→ **Stored items**:
....
/-! ## `State.decodeFail` -/

@[simp] theorem State.decodeFail_params (s : State) (e : ErrCode) (sub : BitVec 4) (w : Word) : (s.decodeFail e sub w).params = s.params := rfl
@[simp] theorem State.decodeFail_freq (s : State) (e : ErrCode) (sub : BitVec 4) (w : Word) : (s.decodeFail e sub w).freq = s.freq := rfl
@[simp] theorem State.decodeFail_total (s : State) (e : ErrCode) (sub : BitVec 4) (w : Word) : (s.decodeFail e sub w).total = s.total := rfl
@[simp] theorem State.decodeFail_flock (s : State) (e : ErrCode) (sub : BitVec 4) (w : Word) : (s.decodeFail e sub w).flock = s.flock := rfl
@[simp] theorem State.decodeFail_node (s : State) (e : ErrCode) (sub : BitVec 4) (w : Word) : (s.decodeFail e sub w).node = s.node := rfl
@[simp] theorem State.decodeFail_seq (s : State) (e : ErrCode) (sub : BitVec 4) (w : Word) : (s.decodeFail e sub w).seq = s.seq := rfl
@[simp] theorem State.decodeFail_root (s : State) (e : ErrCode) (sub : BitVec 4) (w : Word) : (s.decodeFail e sub w).root = s.root := rfl
@[simp] theorem State.decodeFail_treeValid (s : State) (e : ErrCode) (sub : BitVec 4) (w : Word) : (s.decodeFail e sub w).treeValid = s.treeValid := rfl
@[simp] theorem State.decodeFail_book (s : State) (e : ErrCode) (sub : BitVec 4) (w : Word) : (s.decodeFail e sub w).book = s.book := rfl
@[simp] theorem State.decodeFail_msg (s : State) (e : ErrCode) (sub : BitVec 4) (w : Word) : (s.decodeFail e sub w).msg = s.msg := rfl
@[simp] theorem State.decodeFail_msgRd (s : State) (e : ErrCode) (sub : BitVec 4) (w : Word) : (s.decodeFail e sub w).msgRd = s.msgRd := rfl
@[simp] theorem State.decodeFail_cur (s : State) (e : ErrCode) (sub : BitVec 4) (w : Word) : (s.decodeFail e sub w).cur = s.cur := rfl
@[simp] theorem State.decodeFail_out (s : State) (e : ErrCode) (sub : BitVec 4) (w : Word) : (s.decodeFail e sub w).out = [] := rfl
@[simp] theorem State.decodeFail_decDone (s : State) (e : ErrCode) (sub : BitVec 4) (w : Word) : (s.decodeFail e sub w).decDone = s.decDone := rfl
@[simp] theorem State.decodeFail_err (s : State) (e : ErrCode) (sub : BitVec 4) (w : Word) : (s.decodeFail e sub w).err = e := rfl
@[simp] theorem State.decodeFail_errSub (s : State) (e : ErrCode) (sub : BitVec 4) (w : Word) : (s.decodeFail e sub w).errSub = sub := rfl
@[simp] theorem State.decodeFail_errInfo (s : State) (e : ErrCode) (sub : BitVec 4) (w : Word) : (s.decodeFail e sub w).errInfo = w := rfl
@[simp] theorem State.decodeFail_idx (s : State) (e : ErrCode) (sub : BitVec 4) (w : Word) : (s.decodeFail e sub w).idx = s.idx := rfl
@[simp] theorem State.decodeFail_pending (s : State) (e : ErrCode) (sub : BitVec 4) (w : Word) : (s.decodeFail e sub w).pending = s.pending := rfl
@[simp] theorem State.decodeFail_reply (s : State) (e : ErrCode) (sub : BitVec 4) (w : Word) : (s.decodeFail e sub w).reply = s.reply := rfl
@[simp] theorem State.decodeFail_freqAt (s : State) (e : ErrCode) (sub : BitVec 4) (w : Word) : (s.decodeFail e sub w).freqAt = s.freqAt := rfl
@[simp] theorem State.decodeFail_nodeAt (s : State) (e : ErrCode) (sub : BitVec 4) (w : Word) : (s.decodeFail e sub w).nodeAt = s.nodeAt := rfl
@[simp] theorem State.decodeFail_bookAt (s : State) (e : ErrCode) (sub : BitVec 4) (w : Word) : (s.decodeFail e sub w).bookAt = s.bookAt := rfl
@[simp] theorem State.decodeFail_msgLen (s : State) (e : ErrCode) (sub : BitVec 4) (w : Word) : (s.decodeFail e sub w).msgLen = s.msgLen := rfl

/-! ## `State.takeAccess` -/

@[simp] theorem State.takeAccess_params (s : State) (rest : List Access) : (s.takeAccess rest).params = s.params := rfl
@[simp] theorem State.takeAccess_freq (s : State) (rest : List Access) : (s.takeAccess rest).freq = s.freq := rfl
@[simp] theorem State.takeAccess_total (s : State) (rest : List Access) : (s.takeAccess rest).total = s.total := rfl
@[simp] theorem State.takeAccess_flock (s : State) (rest : List Access) : (s.takeAccess rest).flock = s.flock := rfl
@[simp] theorem State.takeAccess_node (s : State) (rest : List Access) : (s.takeAccess rest).node = s.node := rfl
@[simp] theorem State.takeAccess_seq (s : State) (rest : List Access) : (s.takeAccess rest).seq = s.seq := rfl
@[simp] theorem State.takeAccess_root (s : State) (rest : List Access) : (s.takeAccess rest).root = s.root := rfl
@[simp] theorem State.takeAccess_treeValid (s : State) (rest : List Access) : (s.takeAccess rest).treeValid = s.treeValid := rfl
@[simp] theorem State.takeAccess_book (s : State) (rest : List Access) : (s.takeAccess rest).book = s.book := rfl
@[simp] theorem State.takeAccess_msg (s : State) (rest : List Access) : (s.takeAccess rest).msg = s.msg := rfl
@[simp] theorem State.takeAccess_msgRd (s : State) (rest : List Access) : (s.takeAccess rest).msgRd = s.msgRd := rfl
@[simp] theorem State.takeAccess_cur (s : State) (rest : List Access) : (s.takeAccess rest).cur = s.cur := rfl
@[simp] theorem State.takeAccess_out (s : State) (rest : List Access) : (s.takeAccess rest).out = s.out := rfl
@[simp] theorem State.takeAccess_decDone (s : State) (rest : List Access) : (s.takeAccess rest).decDone = s.decDone := rfl
@[simp] theorem State.takeAccess_err (s : State) (rest : List Access) : (s.takeAccess rest).err = s.err := rfl
@[simp] theorem State.takeAccess_errSub (s : State) (rest : List Access) : (s.takeAccess rest).errSub = s.errSub := rfl
@[simp] theorem State.takeAccess_errInfo (s : State) (rest : List Access) : (s.takeAccess rest).errInfo = s.errInfo := rfl
@[simp] theorem State.takeAccess_idx (s : State) (rest : List Access) : (s.takeAccess rest).idx = s.idx := rfl
@[simp] theorem State.takeAccess_pending (s : State) (rest : List Access) : (s.takeAccess rest).pending = rest := rfl
@[simp] theorem State.takeAccess_reply (s : State) (rest : List Access) : (s.takeAccess rest).reply = none := rfl
@[simp] theorem State.takeAccess_freqAt (s : State) (rest : List Access) : (s.takeAccess rest).freqAt = s.freqAt := rfl
@[simp] theorem State.takeAccess_nodeAt (s : State) (rest : List Access) : (s.takeAccess rest).nodeAt = s.nodeAt := rfl
@[simp] theorem State.takeAccess_bookAt (s : State) (rest : List Access) : (s.takeAccess rest).bookAt = s.bookAt := rfl
@[simp] theorem State.takeAccess_msgLen (s : State) (rest : List Access) : (s.takeAccess rest).msgLen = s.msgLen := rfl
@[simp] theorem State.takeAccess_outCnt (s : State) (rest : List Access) : (s.takeAccess rest).outCnt = s.outCnt := rfl

/-! ## Readers after the updates of what they read -/

@[simp] theorem State.decodeRewind_outCnt (s : State) : s.decodeRewind.outCnt = 0 := rfl
@[simp] theorem State.decodeFail_outCnt (s : State) (e : ErrCode) (sub : BitVec 4) (w : Word) :
    (s.decodeFail e sub w).outCnt = 0 := rfl
@[simp] theorem State.bookClear_bookAt (s : State) (sym : Nat) : s.bookClear.bookAt sym = BookEntry.blank := rfl
@[simp] theorem State.append_msgLen (s : State) (c : Bits) : (s.append c).msgLen = s.msgLen + c.length := by
  simp [State.msgLen]
@[simp] theorem State.emit_outCnt (s : State) (sym : Nat) : (s.emit sym).outCnt = s.outCnt + 1 := by
  simp [State.outCnt]

end Sys2Proof.Machine
end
....
→ **What is required**:
If a line comes after the one containing "w).params = s.params := rfl", leave it out; set down every line of the data before it, and that line itself, exactly.

→ **Result for this exercise**:
/-! ## `State.decodeFail` -/

@[simp] theorem State.decodeFail_params (s : State) (e : ErrCode) (sub : BitVec 4) (w : Word) : (s.decodeFail e sub w).params = s.params := rfl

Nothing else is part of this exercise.